Joey: Donaldson has needed almost two years to get used to tour level, but he’s all but there now. Weapons are obviously not the problem and his rally ball is above average. Pouille has had a disappointing year by all measures; he had a big opportunity to step up into the top 10. While Donaldson won the match Montreal, I felt Pouille really let that slip and was in control of points. Donaldson will need to have a good start to win this best-of-five encounter. If not, Pouille will make him hit too many balls. Pouille in 4: 7-6(4), 6-4, 3-6, 7-5.

(23) Mischa Zverev vs. Benoit Paire

Ricky: Paire was almost as bad as his fellow Frenchman Pouille in between Wimbledon (where he reached the fourth round) and the U.S. Open. That stretch included a horrific 6-2, 6-1 loss to Mitchell Krueger in Cincinnati.
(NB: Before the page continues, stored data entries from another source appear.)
-- ==== Sys2Proof/Syntax.lean ====
section
/-!
DEFINITION. Syntax.lean: the commands that the block takes, one constructor per row of spec/opcode_table.json, and the
types of their operands. A mailbox command names the mailbox it is sent on and carries its request (R68); an event of
the board, of a peer or of a unit carries what the board, the peer or the unit decides.
-/

namespace Sys2Proof

/-- R68: a mailbox request. The header fields of the 32-byte header, and the payload that follows it. -/
structure Request where
  version : Byte := 1
  flags : Byte := 0
  command : BitVec 16
  tag : BitVec 16
  length : BitVec 16
  credSlot : Byte := 0
  dest : Byte := 0
  reserved : BitVec 48 := 0
  auth : BitVec 128 := 0
  payload : List Byte := []
  deriving DecidableEq, Repr

/-- R69: what a peer's gaffer answers to a forwarded request (its TURN and PIP are the peer's). -/
structure Response where
  command : BitVec 16
  tag : BitVec 16
  status : BitVec 16
  detail : BitVec 16
  turn : BitVec 48
  pip : BitVec 32
  payload : List Byte
  deriving DecidableEq, Repr

/-- R96: the sources whose reset resets their mailboxes: the host port (MB0-MB3), a debug session's end (MB9), the
loss of the link of a seam port for more than 1 s (MB10 + port; with every link lost, MB14 and MB15 too, R659). -/
inductive MailboxSource where
  | host
  | debug
  | peer (port : Fin 4)
  | everyPeer
  deriving DecidableEq, Repr

/-- R145, R146: a timestamp; `fine` counts steps of 1/64 pip (FINE[15:10]). -/
structure Timestamp where
  turn : BitVec 48
  pip : BitVec 32
  fine : BitVec 6
  deriving DecidableEq, Repr

/-- A character received on a lane: K flag, decoded byte, disparity error, code violation (R213, R220). In raw mode a
byte with K 0. -/
structure RxChar where
  k : Bool := false
  byte : Byte
  dispErr : Bool := false
  codeViol : Bool := false
  deriving DecidableEq, Repr

/-- What the memory channel and the classifier decide for a frame at the gather unit: the fill of the 64 KiB buffer
in bytes (R243), a full pipe queue (R271), a table entry found uncorrectable (R272: true for ternary, index). -/
structure GatherCond where
  buffered : Nat := 0
  pipeFull : Bool := false
  badEntry : Option (Bool × Nat) := none
  /-- Channels whose replay and NoC reservations gave bandwidth to this frame's capture (R242). -/
  fromReplay : Option (Fin 32) := none
  fromNoc : Option (Fin 32) := none
  deriving DecidableEq, Repr

/-- A beat accepted on a reinsertion port (R357): RI_SOF, RI_EOF, RI_KEYBEAT, RI_DATA, RI_NB, RI_WNUM, RI_OFF, and the instant at
which it was accepted. -/
structure Beat where
  sof : Bool := false
  eof : Bool := false
  key : Bool := false
  data : BitVec 64 := 0
  nb : BitVec 3 := 7
  wnum : BitVec 16 := 0
  off : BitVec 4 := 0
  at_ : Timestamp
  deriving DecidableEq, Repr

/-- The beats that the driving region offers on a reinsertion port (R217, R218, R357), and how many beats the gather unit's store
of 32 holds after them (R358). -/
structure Reinserted where
  beats : List Beat
  left : Fin 33 := 0
  deriving DecidableEq, Repr

/-- A data line of a capture queue that received INTEGRITY (R245): the frames whose records started in it, each with its lane and the
timestamp of its record; whether it lies in the MiB before the write pointer's. -/
structure LineFail where
  frames : List (Fin 96 × Timestamp) := []
  before : Bool := false
  deriving DecidableEq, Repr

/-- A riser of a vertical pair (R340): one of LU or of LL, its tile and number. -/
structure RiserSite where
  upper : Bool := false
  tile : Fin 1600
  riser : Fin 16
  deriving DecidableEq, Repr

/-- MBP_SEL (R364); whether MBP_REQ was already outstanding when U00 stopped or switched (R366). -/
structure MbpSelect where
  sel : BitVec 2
  begun : Bool := false
  deriving DecidableEq, Repr

/-- A fetch that returns into a pattern buffer (R307): its lines, and the channel on which it took bandwidth that the NoC has reserved,
which then yields (R197), if it did. -/
structure FetchReturn where
  lines : BitVec 12
  fromNoc : Option (Fin 32) := none
  deriving DecidableEq, Repr

/-- What the fabric and the RAMs decide as a Tap Engine issues an instruction: the quads of OUT0 that the fabric has accepted
since the last issue (R468), and whether an element that the instruction reads is uncorrectable (R465). -/
structure IssueCond where
  taken : BitVec 5 := 0
  ramUe : Bool := false
  deriving DecidableEq, Repr

/-- Who accesses the control space: one of the five access paths of R17; a requester over the network carries its
identity (R567): a region, a Tap Engine column's region, the self-test engine, a peer. -/
inductive Requester where
  | host
  | gaffer
  | spi
  | debug
  | noc (ident : Byte)
  deriving DecidableEq, Repr

/-- A power reading (R750, R859): the sum in 0.1 W, the READ_IOUT sums of VCC_LL and VCC_LU in 0.1 A, the six consumers of R44 in
0.1 W. -/
structure PowerReading where
  dw : BitVec 16
  iLL : BitVec 12
  iLU : BitVec 12
  consumers : Vector (BitVec 16) 6
  deriving DecidableEq, Repr

/-- What the gaffer's update of every 64 ms finds (R704, R728, R730): the furnace error against SYSCLK_IN in ppm (signed), the lowest
input reading in mV, the lowest voltage of LL and LU with 15 mV of margin, in mV. -/
structure PeriodicUpdate where
  offset : BitVec 16
  vin : BitVec 16
  needLL : BitVec 12
  needLU : BitVec 12
  deriving DecidableEq, Repr

/-- One arrival of a flit at a router (R588): the symbols that the link changed, each with its error pattern, and the VNET that the
header then shows, where it is not the one sent. -/
structure FlitArrival where
  bad : List (Fin 84 × Byte)
  vnet : Option (BitVec 2) := none
  deriving DecidableEq, Repr

/-- The arrivals of a flit of a packet at a router on the inbound link `port` (N 0, E 1, S 2, W 3), in order: each one that is refused
is followed by a retry (R588, R589); an arrival past the list has no error. -/
structure LinkFault where
  router : Fin 60
  port : Fin 4
  flit : Fin 4 := 0
  arrivals : List FlitArrival := []
  deriving DecidableEq, Repr

/-- A request on the network (R572): its source endpoint, for a seam port the device it comes from, for a region's port the Tap
Engine column whose ring it serves; the PRI that a region or a seam port gives it (R582); address, length in bytes, tag; POISON; what goes
wrong on its way. -/
structure NocRequest where
  src : Fin 240
  dev : Fin 8 := 0
  col : Option (Fin 2) := none
  pri : BitVec 2 := 0
  addr : BitVec 43
  len : BitVec 9
  tag : BitVec 11
  poison : Bool := false
  faults : List LinkFault := []
  deriving DecidableEq, Repr

/-- Where a response goes (R572, R579): the source endpoint (a seam port on behalf of a device) and the tag; what goes wrong on its
way. -/
structure NocResponse where
  src : Fin 240
  dev : Fin 8 := 0
  tag : BitVec 11
  faults : List LinkFault := []
  deriving DecidableEq, Repr

/-- How a PCI Express request to host memory ends (R833, R835): with data, poisoned, Unsupported Request or Completer Abort, with no
completion; `data` are the bytes that arrived before the failing packet. -/
inductive HostOutcome where
  | ok
  | poisoned
  | refused
  | timeout
  deriving DecidableEq, Repr

structure HostCompletion where
  outcome : HostOutcome
  data : List Byte := []
  deriving DecidableEq, Repr
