-- ==== Sys2Proof/Machine/Regs.lean ====
section
/-!
DEFINITION. Machine/Regs.lean: the names of the control-space registers and of their fields, as the register
tables of spec/ give them (R56, R59, R60, R166, R195, R246, R248, R291, R292, R325, R326, R418-R420, R456,
R492, R493, R523-R526, R558-R560, R600-R603, R635, R636, R668, R669, R696, R735, R737, R759, R798, R819, R851,
R856, R857). A register is its control-space offset (R13: block offset plus register offset); a register of a
repeated set takes the instance numbers as arguments. A field is a register with its lowest bit and its width.
-/

namespace Sys2Proof.Machine

/-- A register field: the control-space offset of its register, its lowest bit, its width in bits. -/
structure RF where
  off : Nat
  lo : Nat
  w : Nat
  deriving DecidableEq, Repr

namespace R
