/-- The block. -/
structure State where
  /-- Control-space registers: an offset that is not listed holds its reset word. -/
  regs : List (Nat × Word) := []
  /-- Snapshots of HI registers, keyed by access path * 2^24 + offset (R17). -/
  snaps : List (Nat × Word) := []
  /-- Request and response buffers of the mailboxes, keyed by control-space offset (R61). -/
  mbuf : List Host.Cell := []
  gaf : Gaffer := {}
  tb : Timebase := {}
  cap : Capture := {}
  sec : Security := {}
  pins : Pins := {}
  bist : Bist := {}
  mem : StackMem := {}
  noc : Noc := {}
  sram : Sram := {}
  /-- The last answer of each access path: 0 BAR0, 1 BAR2, 2 management SPI, 3 debug, 4 U00's mailbox port, and the
  control space over the network, 8 + c: DMA channel c, 16 + endpoint: the network, 512 + 4 * cluster + port: an SRAM master port, 1024 + ring: a Tap Engine ring. -/
  answers : Tbl Answer := []
  fab : Fabric := {}
  rep : Replay := {}
  te : TapEngines := {}
  host : HostPort := {}
  /-- The 32 fabric event lines (R368); the pip of `now` in which each last toggled; the lines that wait for their next toggle. -/
  evLines : Nat := 0
  evLast : Tbl Nat := []
  evWait : List Nat := []
  arr : ArrayLinks := {}
  phys : Physical := {}
  /-- How many free values have been drawn: the model's own field (log entry 1). -/
  free : Nat := 0
  /-- The commands that wait, first in first out. -/
  pending : List Instr := []
  deriving DecidableEq, Repr

/-- The block right after power-on reset. -/
def State.reset : State := {}

end Sys2Proof.Machine
end

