-- ==== Sys2Proof/Machine/Flags.lean ====
section
/-!
DEFINITION. Machine/Flags.lean: the event sources by name (R196, R66, R168, R738, R760, R637, R250, R293, R327, R561,
R527, R495, R604, R421, R457, R697, R379, R799, R820, R670), and the check codes CRC-32 and CRC-32C.
-/

namespace Sys2Proof.Machine

open Sys2Proof

/-! ### CRC-32 (R219, R228, R261) -/

/-- One bit of a reflected CRC with polynomial `p`. -/
def crcBit (p x : Nat) : Nat := if x % 2 = 1 then (x / 2) ^^^ p else x / 2

/-- One byte of a reflected CRC. -/
def crcByte (p x : Nat) (b : Byte) : Nat :=
  let y := x ^^^ b.toNat
  crcBit p (crcBit p (crcBit p (crcBit p (crcBit p (crcBit p (crcBit p (crcBit p y)))))))

/-- A reflected CRC with an initial value and a final XOR of all ones. -/
def crcWith (p init : Nat) (l : List Byte) : Nat := (l.foldl (crcByte p) init) ^^^ 0xFFFFFFFF

/-- CRC-32C (Castagnoli). -/
def crc32c (l : List Byte) : Nat := crcWith 0x82F63B78 0xFFFFFFFF l

/-- CRC-32 (IEEE 802.3). -/
def crc32 (l : List Byte) : Nat := crcWith 0xEDB88320 0xFFFFFFFF l

/-- R261: h1, CRC-32C with CL_HASH_SEED as its initial value. -/
def crc32cSeed (seed : Nat) (l : List Byte) : Nat := crcWith 0x82F63B78 seed l

end Sys2Proof.Machine
end

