def State.ringOutAt (s : State) (e : Nat) : Nat :=
  4096 * bits (s.reg (R.TE_NOUT_BASE e)) 0 28 + s.get (R.TE_NOUT_PROD_INDEX e) % 2 ^ bits (s.reg (R.TE_NOUT_CTRL e)) 0 4 * 16

/-- TE_RING_READ_RESPONSE (R470, R471): the quad at CONS enters IN1 and CONS advances, or the engine faults. An access to a line that is
locked waits (R598). -/
def execTeRingReadResponse (e : Fin 1536) (fail : Bool) (s : State) : Host.Outcome State Fault Refusal :=
  let k := e.val
  let cons := s.get (R.TE_NIN_CONS_INDEX k)
  if !s.ringOpen k ∨ !s.has (R.TE_NIN_CTRL_EN k) ∨ s.get (R.TE_NIN_PROD_INDEX k) = cons ∨ 16 ≤ (s.teOf k).in1.length
      ∨ s.mustWait (s.globalOf (s.ringInAt k)) 16 false then .next s
  else
    let s_code_data := if fail then (s, rIsolated, []) else ringRead s k (s.ringInAt k)
    let s := s_code_data.1
    let code := s_code_data.2.1
    let data := s_code_data.2.2
    if code ≠ rOk then .next (streamErr s k)
    else
      let q := (List.range 4).map (fun i => le data (4 * i) 3)
      .next ((s.setTe k { s.teOf k with in1 := (s.teOf k).in1 ++ [q] }).put (R.TE_NIN_CONS_INDEX k) (cons + 1))

/-- R469: the 16 bytes of an output quad. -/
def outBytes (q : OutQuad) : List Byte :=
  (List.range 4).flatMap (fun i => toLE 4 (q.elems.getD i 0 + 2 ^ 24 * q.s + 2 ^ 29 * b2n q.first))

/-- TE_RING_WRITE_RESPONSE (R470, R471): the oldest quad of OUT1 is written at PROD, which advances, or the engine faults. A write to a line
that is locked, or whose page's MAJOR is at its end, waits (R550, R598). -/
def execTeRingWriteResponse (e : Fin 1536) (fail : Bool) (s : State) : Host.Outcome State Fault Refusal :=
  let k := e.val
  let ctrl := s.reg (R.TE_NOUT_CTRL k)
  let prod := s.get (R.TE_NOUT_PROD_INDEX k)
  let size := 2 ^ bits ctrl 0 4
  match (s.teOf k).out1 with
  | [] => .next s
  | q :: rest =>
    if !s.ringOpen k ∨ !bit ctrl 31 ∨ (65536 + prod - s.get (R.TE_NOUT_CONS_INDEX k)) % 65536 = size
        ∨ s.mustWait (s.globalOf (s.ringOutAt k)) 16 true then .next s
    else
      let s_code := if fail then (s, rIsolated) else ringWrite s k (s.ringOutAt k) (outBytes q)
      let s := s_code.1
      let code := s_code.2
      if code ≠ rOk then .next (streamErr s k)
      else .next ((s.setTe k { s.teOf k with out1 := rest }).put (R.TE_NOUT_PROD_INDEX k) (prod + 1))

/-! ### The TE_ registers that are written (R492) -/

/-- R492: a write of TE_NIN_CTRL (`out` false) or TE_NOUT_CTRL. -/
def writeRingCtrl (s : State) (e : Nat) (out : Bool) (v : Nat) : State :=
  let off := if out then R.TE_NOUT_CTRL e else R.TE_NIN_CTRL e
  let old := s.reg off
  let lg := if bit old 31 then bits old 0 4 else bits v 0 4
  let en := bit v 31 && (bit old 31 || decide (4 ≤ lg))
  let s := s.setReg off (lg + 2 ^ 31 * b2n en)
  if en && !bit old 31 then
    if out then (s.put (R.TE_NOUT_PROD_INDEX e) 0).put (R.TE_NOUT_CONS_INDEX e) 0
    else (s.put (R.TE_NIN_PROD_INDEX e) 0).put (R.TE_NIN_CONS_INDEX e) 0
  else s

/-- R492: a write of TE_NIN_BASE or TE_NOUT_BASE: only while EN is 0. -/
def writeRingBase (s : State) (e : Nat) (out : Bool) (v : Nat) : State :=
  if out then (if bit (s.reg (R.TE_NOUT_CTRL e)) 31 then s else s.setReg (R.TE_NOUT_BASE e) (v % 2 ^ 28))
  else if s.has (R.TE_NIN_CTRL_EN e) then s else s.setReg (R.TE_NIN_BASE e) (v % 2 ^ 28)

/-- TE_RING_ENABLE (R492): a write of TE_NIN_CTRL, or of TE_NOUT_CTRL. -/
def execTeRingEnable (e : Fin 1536) (out : Bool) (v : BitVec 32) (s : State) : Host.Outcome State Fault Refusal :=
  .next (writeRingCtrl s e.val out v.toNat)

/-- TE_NIN_PROD_WRITE (R470). -/
def execTeNinProdWrite (e : Fin 1536) (v : BitVec 16) (s : State) : Host.Outcome State Fault Refusal :=
  .next (s.put (R.TE_NIN_PROD_INDEX e.val) v.toNat)

/-- TE_NOUT_CONS_WRITE (R470). -/
def execTeNoutConsWrite (e : Fin 1536) (v : BitVec 16) (s : State) : Host.Outcome State Fault Refusal :=
  .next (s.put (R.TE_NOUT_CONS_INDEX e.val) v.toNat)

/-- TE_CTRL.RESTART (R473): a page entry from HALTED or FAULT, at the next edge of the engine's clock. -/
def restartEngine (s : State) (e : Nat) : State :=
  if s.teState e = teHalted ∨ s.teState e = teFault then s.enterAtEdge e else s

def execTeCtrlRestart (e : Fin 1536) (s : State) : Host.Outcome State Fault Refusal := .next (restartEngine s e.val)

/-- TE_CTRL.STOP (R472): HALTED at the next instruction boundary; an engine that waits in an instruction reaches it once that
instruction has completed. -/
def stopEngineAt (s : State) (e : Nat) : State :=
  if s.teState e = teRunning then s.setTeState e teHalted
  else if s.teState e = teStalled then s.setTe e { s.teOf e with stopping := true }
  else s

def execTeCtrlStop (e : Fin 1536) (s : State) : Host.Outcome State Fault Refusal := .next (stopEngineAt s e.val)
Paire managed to beat lucky loser Lukas Lacko on Monday, but he will need to do a lot more than just beat Lukas Lacko in order to restore any confidence. Zverev has cooled off since a hot start to the year, but his serve-and-volley tactics will likely frustrate Paire to no end. Zverev in 4: 7-5, 6-1, 2-6, 6-3.

Joey: You know those matches that are destined to be five-setters but end up being flops? For me this falls in that category. Paire and the word “reliable” obviously do not go together, but the Frenchman has been playing some good tennis this year. And after a big start to 2017, Zverev’s singles has not been great. If you have not seen the elder Zverev play in person, you might not realize just how awkward his forehand is. Combine that with the disaster that is Paire’s forehand and there will be some hilarious errors in this match. I just don’t see Zverev winning enough free points to get through service games. Paire in 3: 7-5, 6-4, 6-4.

8 Comments on U.S. Open Day 3 expert picks, including Tsonga vs. Shapovalov and Zverev vs. Coric

  1. It’ll take a miracle for Roger to win the event at this point. If Rafa doesn’t win this tourney, it’s a missed chance unless it’s a loss in the semis to a rejuvenated Fed which seems unlikely right now. If Fed escapes Youzhny, I dunno if he can beat Lopez next round. With Berdych and Dimitrov out of the way and Fed looking this shaky it’s Nadal’s tourney to lose unless Cilic or Fed catches fire. Cilic catching fire looks a LOT likelier.

  2. Fed’s more animated now and takes the set 6-4. If I were a Fed fan, though, I won’t have too much confidence going into the fifth. He should win now but he is still vulnerable.

    • It’s like the walking wounded in this match. Youzhny aggravated whatever was bothering him when he fell after going for a shot. Fed doesn’t look 100% to me at all.